Et nous, la droite et le centre, qu’allons nous faire ? Regarder immobiles le bolide Macron foncer sur nous et rester tétanisés comme des lapins fascinés par les phares d’une auto ? Nous laisser séduire ? Rêver d’unanimisme et de réconciliation générale ? Croire au nouveau monde et à l’abolition des réalités ? Servir de supplétifs au pouvoir ? Il est temps de nous réveiller, d’affirmer nos convictions et nos projets.

Si nous choisissons la voie que nous propose le Président de la République, nous nous rendons complices de la mise en place d’un dispositif politique qui viendrait gripper les mécanismes de la démocratie en laissant l’opposition aux extrémistes, plus présents dans la rue qu’au Parlement. Ce serait d’une légèreté coupable. Et cela rendrait durablement impossible une politique de réformes économiques et sociales ambitieuse conduite par la droite et le centre. Si nous nous divisons en acceptant le morcellement de la droite et du centre « façon puzzle », nous sortirons de l’Histoire. Marine Le Pen détiendra alors avec Jean-Luc Mélenchon le duopole de l’opposition, une opposition révolutionnaire, nationaliste d’un côté, marxiste de l’autre. Nous serons alors condamnés à devenir des forces d’appoint incapables de former demain une majorité de gouvernement.

La droite et le centre doivent renouer avec les Français et retrouver leur capacité d’incarner les aspirations populaires. Mais l’éclatement de LR serait une faute politique majeure, suicidaire. N’ajoutons pas à notre défaite à la présidentielle une marginalisation volontaire qui nous interdirait à jamais de second tour. Elle priverait les Français de toute perspective d’alternance, de tout exutoire démocratique au mécontentement, de toute espérance d’une autre politique. En créant l’UMP après sa victoire contre Jean-Marie Le Pen en 2002, Jacques Chirac a voulu nous léguer un instrument politique servant de creuset à notre unification idéologique et d’arme électorale. Cette unification idéologique reste inachevée, et l’arme électorale s’est révélée ne pas être infaillible. Mais l’éclatement serait à coup sûr un remède pire que le mal.

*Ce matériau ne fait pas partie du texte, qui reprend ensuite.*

-- ==== Sys2Proof/Machine/Coupler.lean ====
section
/-!
DEFINITION. The coupler (R255 to R257, R260), enclaves (R265 to R273) and the SPDM responder (R263, R264). Everything here
is bare. The payloads of flits are the model's own layout, where the spec gives none.
-/
namespace Sys2Proof.Machine
open Sys2Proof

/-! Flits (R257). -/

/-- Inside an enclave a flit comes under a link key that this device still has (R268): the sender's, if that is a neighbour, else
that of one of the neighbours, which has passed it on. Collective flits come under participant keys, SPDM in the clear. -/
def linkOk (s : State) (f : Flit) : Bool :=
  !s.regs.encl || f.kind == 7 || f.kind == 8 ||
  s.keys.any (fun k => k.2.kind == 1 && (k.2.bind % 1024 == f.src || !Config.neighbour (ownRank s) f.src))

/-- A flit that reaches this device: it is addressed here, comes from another member of the set that is not fenced. -/
def flitOk (s : State) (f : Flit) (kind : Nat) : Bool :=
  s.regs.inset && f.dst == ownRank s && f.src != ownRank s && decide (f.src ≤ s.regs.ndev) && f.kind == kind &&
  f.len == f.data.length && decide (f.len ≤ 256) && decide (f.cls < 32) && !isFenced s f.src && !s.regs.cut && linkOk s f

/-! Compressed payloads (R116, R252, R257). -/

/-- The signed difference `x − y` of `w` bits fits `k` bits. -/
def deltaFits (w k x y : Nat) : Bool :=
  let d := (x + 2 ^ w - y % 2 ^ w) % 2 ^ w
  decide (d < 2 ^ (k - 1)) || decide (2 ^ w - 2 ^ (k - 1) ≤ d)

/-- A sector's granule under the first encoding that fits, with a marker word. -/
def compressSector (mark : BitVec 32) (bs : List Byte) : Option (List Byte) :=
  let w := fun (i : Nat) => numAt bs (4 * i) 4
  let d := fun (i : Nat) => numAt bs (8 * i) 8
  let b := w 0
  let sb := if b < 2 ^ 31 then b else b + 2 ^ 64 - 2 ^ 32
  let body : Option (List Byte) :=
    if bs.all (fun x => x == 0) then some [1]
    else if (upFrom 1 15).all (fun i => w i == b) then some ([2] ++ leBytes b 4)
    else if (upFrom 1 15).all (fun i => deltaFits 32 8 (w i) b) then
      some ([3] ++ leBytes b 4 ++ (upFrom 1 15).flatMap (fun i => leBytes ((w i + 2 ^ 32 - b) % 2 ^ 8) 1))
    else if d 0 == sb && (upFrom 1 7).all (fun i => deltaFits 64 16 (d i) sb) then
      some ([4] ++ leBytes b 4 ++ (upFrom 1 7).flatMap (fun i => leBytes ((d i + 2 ^ 64 - sb) % 2 ^ 16) 2))
    else none
  body.map (fun l => padTo 28 l ++ leBytes mark.toNat 4)

/-- The sector that a granule stands for. -/
def expandSector (g : List Byte) : List Byte :=
  let b := numAt g 1 4
  match numAt g 0 1 with
  | 1 => leBytes 0 64
  | 2 => (upFrom 0 16).flatMap (fun _ => leBytes b 4)
  | 3 => (upFrom 0 16).flatMap (fun i => leBytes (wrapNat ((b : Int) + if i = 0 then 0 else sextNat (numAt g (4 + i) 1) 8) 32) 4)
  | _ => (upFrom 0 8).flatMap (fun i => leBytes (wrapNat (sextNat b 32 + if i = 0 then 0 else sextNat (numAt g (3 + 2 * i) 2) 16) 64) 8)

/-- A sector of this device as another device reads it: one byte where no memory is behind it (R119), none when it is poisoned
(R420). -/
def serveSector (s : State) (sec : Nat) : List Byte :=
  if saddleOut s (64 * sec) || !inMap s (64 * sec) then [0] else if s.poisoned.contains sec then [] else memBytes s (64 * sec) 64

/-- READ_REQUEST_FLIT: the sector's check is tested (R420); its bytes may travel compressed. -/
def readRequest (s : State) (f : Flit) : State :=
  let sec := f.addr / 64
  let s1 := tick (testSec s sec)
  let bs := serveSector s1 sec
  match if bs.length = 64 && Config.freeBit s.freeCtr then compressSector (Config.marker (sec / 4)) bs else none with
  | some g => sendFlit s1 f.src 1 (f.cls % 16 + 16) (64 * sec) g
  | none => sendFlit s1 f.src 1 (f.cls % 16) (64 * sec) bs

/-- The list without its first element that satisfies `p`. -/
def dropFirst {α : Type} (p : α → Bool) : List α → List α
  | [] => []
  | x :: r => if p x then r else x :: dropFirst p r

/-- A sector that has come goes to the oldest request for it; a later read that still has older bytes of it takes these. A sector of
no bytes is known to be poisoned (R420). -/
def giveSector (s : State) (dev sec : Nat) (bs : List Byte) : State :=
  let hit := fun (x : Nat × Nat × Nat × List Nat) => x.1 == dev && x.2.1 == sec
  match s.readWait.find? hit with
  | none => s
  | some w =>
    let tag := w.2.2.2
    let old := (s.rdata.filter (fun x => !(x.1 == dev && x.2.1 == sec && x.2.2.1 == tag))).map
      (fun x => if x.1 == dev && x.2.1 == sec then (dev, sec, x.2.2.1, bs) else x)
    { s with readWait := dropFirst hit s.readWait,
             rdata := if tag.isEmpty then old else old ++ [(dev, sec, tag, bs)],
             farPoison := let r := s.farPoison.filter (fun x => x != (dev, sec))
               if bs.isEmpty then r ++ [(dev, sec)] else r }

/-- The answer to a WCRD: status and value go to the oldest request for that word. -/
def giveWcrd (s : State) (dev pa : Nat) (bs : List Byte) : State :=
  let hit := fun (x : Nat × Nat × Nat × List Nat) => x.1 == dev && x.2.1 == wcKey pa
  match s.readWait.find? hit with
  | none => s
  | some w => { s with readWait := dropFirst hit s.readWait,
                       rdata := if w.2.2.2.isEmpty then s.rdata else s.rdata ++ [(dev, wcKey pa, w.2.2.2, bs)] }

/-- READ_DATA_FLIT: a sector that was asked for, or the answer to an operation (requester, status, value): a thread's at its mark, a
WCRD's (0x4000), or a shunt's counter add (0x8000 + 4 × core + queue). -/
def readData (s : State) (f : Flit) : State :=
  if f.data.length = 11 then
    let who := leNat (f.data.take 2)
    let st := leNat ((f.data.drop 2).take 1)
    let r : Except FaultCode Nat :=
      if st = 0 then .ok (leNat (f.data.drop 3)) else .error (if st = 1 then .poison else .scratchUnmapped)
    if 0x8000 ≤ who then onCore s ((who - 0x8000) / 4) (fun s => shuntAdded s (who % 4))
    else if 0x4000 ≤ who then giveWcrd s f.src f.addr (f.data.drop 2)
    else onTh s (who / 4) (who % 4) (fun s =>
      let mine := match s.th.heldOp with
        | some o => o.h.dev == f.src && o.pa == f.addr
        | none => false
      if s.th.run == .heldWait && s.th.marking == 3 && mine then atomicReply s r else s)
  else giveSector s f.src (f.addr / 64) (if f.cls.testBit 4 then expandSector f.data else f.data)

/-- WRITE_FLIT: byte mask and sector; with no bytes the sector becomes poisoned (R420). The write is acknowledged. -/
def writeFlit (s : State) (f : Flit) : State :=
  let sec := f.addr / 64
  let s1 := if saddleOut s (64 * sec) || !inMap s (64 * sec) then s
    else if f.data.isEmpty then poisonSec s sec
    else homeWrite s sec (BitVec.ofNat 64 (leNat (f.data.take 8))) (BitVec.ofNat 512 (leNat (f.data.drop 8)))
  sendFlit s1 f.src 3 f.cls (64 * sec) []

/-- WRITE_ACKNOWLEDGE_FLIT: once no write of a line, or of a sector of a shunt, is outstanding, its FIFO entries and the
shunt's wait for it end (R141, R157). -/
def writeAck (s : State) (f : Flit) : State :=
  let sec := f.addr / 64
  let acks := dropFirst (fun x => x == (f.src, sec)) s.wacks
  let lineOpen := fun (d ln : Nat) => acks.any (fun x => x.1 == d && x.2 / 4 == ln)
  let fifo := fun (q : List FifoEnt) => q.filter (fun e => match e with
    | .line d ln _ ack => !(ack && d == f.src && ln == sec / 4 && !lineOpen d ln)
    | .marker .. => true)
  let qu := fun (l : List (Nat × ShuntCmd)) => l.map (fun x =>
    (x.1, { x.2 with wait := x.2.wait.filter (fun w => w != (f.src, sec) || acks.contains w) }))
  let core := fun (c : Core) => { c with fifo := fifo c.fifo, grp := c.grp.map (fun g => { g with qu := qu g.qu }) }
  shootActed { s with wacks := acks, cores := s.cores.map (fun c => (c.1, core c.2)) }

En juin, si En Marche devait disposer de la majorité absolue, Emmanuel Macron n’aura pas besoin de nous, ceux qui lui auront fait la courte échelle en seront pour leurs frais et nous n’aurons aucune raison de nous jeter dans ses bras pour un plat de lentilles. Ce serait indigne des Français qui nous font confiance. Nous devrons alors inventer une opposition d’un genre nouveau, sans tomber dans la caricature : constructive, stimulante, intelligente et coopérative avec l’ambition de donner plus de force et d’efficacité aux réformes, sans tomber dans le piège de l’obstruction systématique. L’opposition est une belle responsabilité politique en démocratie et nous devons être prêts à l’assumer, dans l’intérêt général. Si nous devons au contraire disposer du principal groupe à l’Assemblée nationale, nous gouvernerons, dans le cadre d’une cohabitation qui ne devrait ressembler à aucune autre : nous respecterons d’autant plus les attributions du Président de la République que la situation internationale et la lutte contre le terrorisme nous imposent de faire bloc face aux menaces intérieures et extérieures. De surcroît, son réalisme économique nous permet d’espérer de sa part un soutien aux réformes que nous mettrons en œuvre, s’il a la cohérence de faire preuve à notre égard de la même ouverture d’esprit que celle qu’il réclame aujourd’hui de nous par sa « main tendue ».